Seanad debates

Thursday, 13 November 2025

Electricity (Supply) (Amendment) Bill 2025: Second Stage

 

2:00 am

Gareth Scahill (Fine Gael)

The Minister is welcome to the Chamber. This Bill is significant. It will enable the ESB to deliver the largest single expansion and reinforcement of our national electricity network in decades. It will allow the ESB to borrow and invest at competitive rates, strengthening both our grid and our energy security. As a councillor, on 25 November 2024, I had a motion before Roscommon County Council calling for investment in our electricity infrastructure. I am delighted to hear that the Minister is delivering this and that he was listening to that call and the calls of many other councillors nationwide. The level of investment is essential if we are to meet the 50% increase in electricity demand expected by 2035 and to support housing, growth in foreign direct investment and the transition to renewable energy. It is also intended to improve network resilience against future weather events, a point that resonates deeply with my part of the country.

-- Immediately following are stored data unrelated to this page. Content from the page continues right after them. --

/-- The bank of a level or the registers of a context (R108, R139), and its pipeline state (R69). -/
structure Thread where
  /-- A0–A15, 24 bits (R103); no reset given: 0. -/
  a : SMap 24 := []
  /-- M0–M7, 24 bits (R103); no reset given: 0. -/
  m : SMap 24 := []
  /-- B0–B7, 24 bits (R103); no reset given: 0. -/
  b : SMap 24 := []
  /-- L0–L7, 24 bits (R103); no reset given: 0. -/
  l : SMap 24 := []
  /-- D0–D7 at 0–7 and the 64 physical windowed registers at 8–71, 14 bits (R103, R108); no reset given: 0. -/
  d : SMap 14 := []
  /-- AC0–AC7, 56 bits (R105); no reset given: 0. -/
  ac : SMap 56 := []
  /-- V0–V15, word k of Vn at 32n + k (R177); levels L0 and L1 and every context; no reset given: 0. -/
  v : SMap 14 := []
  /-- VA0–VA3, element k of VAn at 32n + k, 56 bits (R178); no reset given: 0. -/
  va : SMap 56 := []
  /-- F0–F15 of a context, 28 bits (R139); a signal core's file is in Core; no reset given: 0. -/
  f : SMap 28 := []
  /-- FSTAT of a context (R114, R139), reset 0. -/
  fstat : Word := 0
  /-- FXPC, FXOP, FXA, FXB, FXC of a context (R217, R221), reset 0. -/
  frec : FRec := {}
  /-- STAT, 14 bits (R111), reset PB = 1 alone. -/
  stat : Word := 0x0800
  /-- MODE, 14 bits (R112), reset SAT = 1 alone. -/
  mode : Word := 0x0020
  /-- VL, 6 bits (R115), reset 32. -/
  vl : BitVec 6 := 32
  /-- VSTART, 5 bits (R115), reset 0. -/
  vstart : BitVec 5 := 0
  /-- Hardware loop level 0 (R116), reset 0. -/
  loop0 : LoopLvl := {}
  /-- Hardware loop level 1 (R116), reset 0. -/
  loop1 : LoopLvl := {}
  /-- REPC, 14 bits (R116), reset 0. -/
  repc : Word := 0
  /-- WSTAT.RES, 2 bits (R116), reset 0. -/
  res : BitVec 2 := 0
  /-- WSTAT.WPOS, 2 bits (R116), reset 0. -/
  wpos : BitVec 2 := 0
  /-- The return stack's eight 14-bit entries (R81), reset 0x0000 (R85). -/
  rstk : SMap 14 := []
  /-- The return stack's pointer, 3 bits (R81), reset 0 (R85). -/
  rsp : BitVec 3 := 0
  /-- XPC, 14 bits (R117), reset 0; level L3 and contexts. -/
  xpc : IAddr := 0
  /-- XCONT, 14 bits (R117), reset 0. -/
  xcont : IAddr := 0
  /-- XREPC, 14 bits (R117), reset 0. -/
  xrepc : Word := 0
  /-- XCAUSE, 14 bits (R117), reset 0. -/
  xcause : Word := 0
  /-- XADDR, 28 bits (R117), reset 0. -/
  xaddr : DWord := 0
  /-- SPBASE of the level or context, 17 bits (R122, R139), reset 0. -/
  spbase : BitVec 17 := 0
  /-- SPP, 17 bits (R122), reset 0. -/
  spp : BitVec 17 := 0
  /-- SPLIM, 17 bits (R122), reset 0. -/
  splim : BitVec 17 := 0
  /-- FSAVE of the level, 16 bits (R122), reset 0. -/
  fsave : BitVec 16 := 0
  /-- TCTL.STATE of a context (R140), reset stopped. -/
  tstate : CtxState := .stopped
  /-- Where TSTART last started the context (R236, R467), reset 0. -/
  entry : IAddr := 0
  /-- TCTL.PRI of a context, 2 bits (R140), reset 0. -/
  pri : BitVec 2 := 0
  /-- TSTOP has named this context while it runs; it stops at its next dispatch point (R236). -/
  stopReq : Bool := false
  /-- The bench monitor holds this context (R483, R485), reset no. -/
  held : Bool := false
  /-- Address of the level's next bundle (R69); start address at reset 0. -/
  pc : IAddr := 0
  /-- The delay slot to come (R75). -/
  dslot : Option DSlot := none
  /-- The REP under way (R95). -/
  rep : Option RepSt := none
  /-- The advancing cycle at which the level's next bundle issues (R64). -/
  adv : Nat := 0
  /-- Bundles issued, which orders landings (R65). -/
  seq : Nat := 0
  /-- Results on their way (R65, R69). -/
  flight : List Pend := []
  /-- The return buffer: request, element and word of window-load data that has arrived (R69, R258). -/
  retbuf : List (Nat × Nat × Word) := []
  /-- An F28 trap that has fallen due, by its code (R216). -/
  trapDue : Option (BitVec 6) := none
  /-- Sequential flow has left instruction memory behind address 0x3FFF (R59). -/
  past : Bool := false
  /-- A user decode operation under way (R242). -/
  micro : Option MicroSt := none
deriving DecidableEq, Repr

/-! ### A Lorner core -/

/-- What a core is (R3, R139). -/
inductive CoreKind where
  | signal | supervisor | hub
deriving DecidableEq, Repr

/-- The levels a signal core can run (R107), or no level at all (R124). -/
inductive Running where
  | idle
  | lvl (n : Nat)
deriving DecidableEq, Repr

/-- A result the integer divider or the F28 divide and square-root unit owes (R57, R68): the thread and bundle it
belongs to, its latency in core cycles, and its writes. -/
structure UnitPend where
  tid : Nat
  seq : Nat
  lat : Nat
  ws  : List RegW
deriving DecidableEq, Repr

/-- What a store-buffer entry holds (R273): the words of one row of shared memory, words for a device-global
target, a SIGNAL marker, or (on the hub) words for hub memory. -/
inductive SbKind where
  | shm (ws : List (Nat × Word))
  | glb (ws : List (Nat × Word))
  | signal (u : BitVec 3)
deriving DecidableEq, Repr

/-- A store-buffer entry with its place in the core's issue order (R273). -/
structure SbEntry where
  id   : Nat
  kind : SbKind
deriving DecidableEq, Repr

/-- Why a bundle stalls in RD (R67). -/
inductive Stall where
  | divider
  | fdivider
  | vectorWake
  | lazyF
  | loadData
  | requests
  | storeBuffer
deriving DecidableEq, Repr

/-- Why a core has stopped for good (R135, R271). -/
inductive StopCause where
  | doubleFault
  | ecc
  | halted
deriving DecidableEq, Repr

/-- A memory with ECC (R269): its words, and the addresses whose word holds one wrong bit or an uncorrectable
error. The words are those a corrected read delivers, or, where the error is uncorrectable, those stored. -/
structure EMem (w : Nat) where
  cells : SMap w := []
  corr  : List Nat := []
  unc   : List Nat := []
deriving DecidableEq, Repr

/-- Who asks for a bank (R255): a signal core, the supervisor, the DMA engine or the lane quad. -/
inductive Requester where
  | core (c : Nat)
  | sup
  | dma
  | quad
deriving DecidableEq, Repr

/-- A load request that waits in the fabric (R256): its number in the core's issue order, requester, thread, load,
and (element, offset) pairs in one row. -/
structure MemReq where
  id   : Nat
  by_  : Requester
  tid  : Nat
  rid  : Nat
  offs : List (Nat × Nat)
deriving DecidableEq, Repr

/-- The errors of a table with ECC (R269): the addresses whose word holds one wrong bit or an uncorrectable error. -/
structure EccMarks where
  corr : List Nat := []
  unc  : List Nat := []
deriving DecidableEq, Repr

I have spoken at length in this House on numerous occasions about the amount of time we have spent without power in west Roscommon and elsewhere in the western part of the country due to storm damage. During Storm Éowyn last February, 768,000 customers were left without power, some for up to three and a half weeks. I was delighted to hear the Minister announce the Electricity (Supply) (Amendment) Bill 2025 on 29 July 2025. The idea of it was to bolster the storm resilience of the electricity grid. Yet, when I read the text before us, it does not go into as much detail as I would like to see on the provision of forestry corridors and on powers when it comes to vegetation management. I understand that separate legislation is still pending at the moment, and that delays matters, but people in rural Ireland cannot wait. We are facing into another winter of potential power outages and action needs to be taken.

I acknowledge that this Bill allows the ESB to issue new capital stock to be subscribed to by the Minister for Climate, Energy and Environment, and the Minister for public expenditure at a cost of €1.5 billion. Second, it raises the ESB's statutory borrowing limits from €12 billion to €17 billion to enable delivery of the PR6 investment programme. I am going back to the element that I was hoping to see in this and what communities in the west need, namely, grid resilience in forestry corridors, a compensation framework for affected landowners and a clear statutory mandate for vegetation management around power lines. I am tight for time but when I raised this in a Commencement matter earlier this month, I was referred to this Bill. This Bill was going to address all of these elements. I have heard that we have until tomorrow afternoon to look at some amendments for this. As someone who called for investment, I am fully supportive of the investment in the network, but the resilience that we need from constituents in the west of Ireland is something that I want to see.

I am supporting the Bill on Second Stage because it enables critical investment in our national grid, supports the energy transition and strengthens the ESB's financial foundations. I would like to see it quickly followed by forestry corridor and vegetation management amendments, as we were promised in July. I need to see a timeline in relation to that, if possible. We need a co-ordinated response to protect against storms like Storm Éowyn, Storm Floris and Storm Amy. Storm Floris was only a yellow warning, yet we still had power outages in the west of Ireland. We need a co-ordinated approach on this. I welcome the Bill. I support the Minister on this Bill, but I will have to look at an amendment that may include that tomorrow.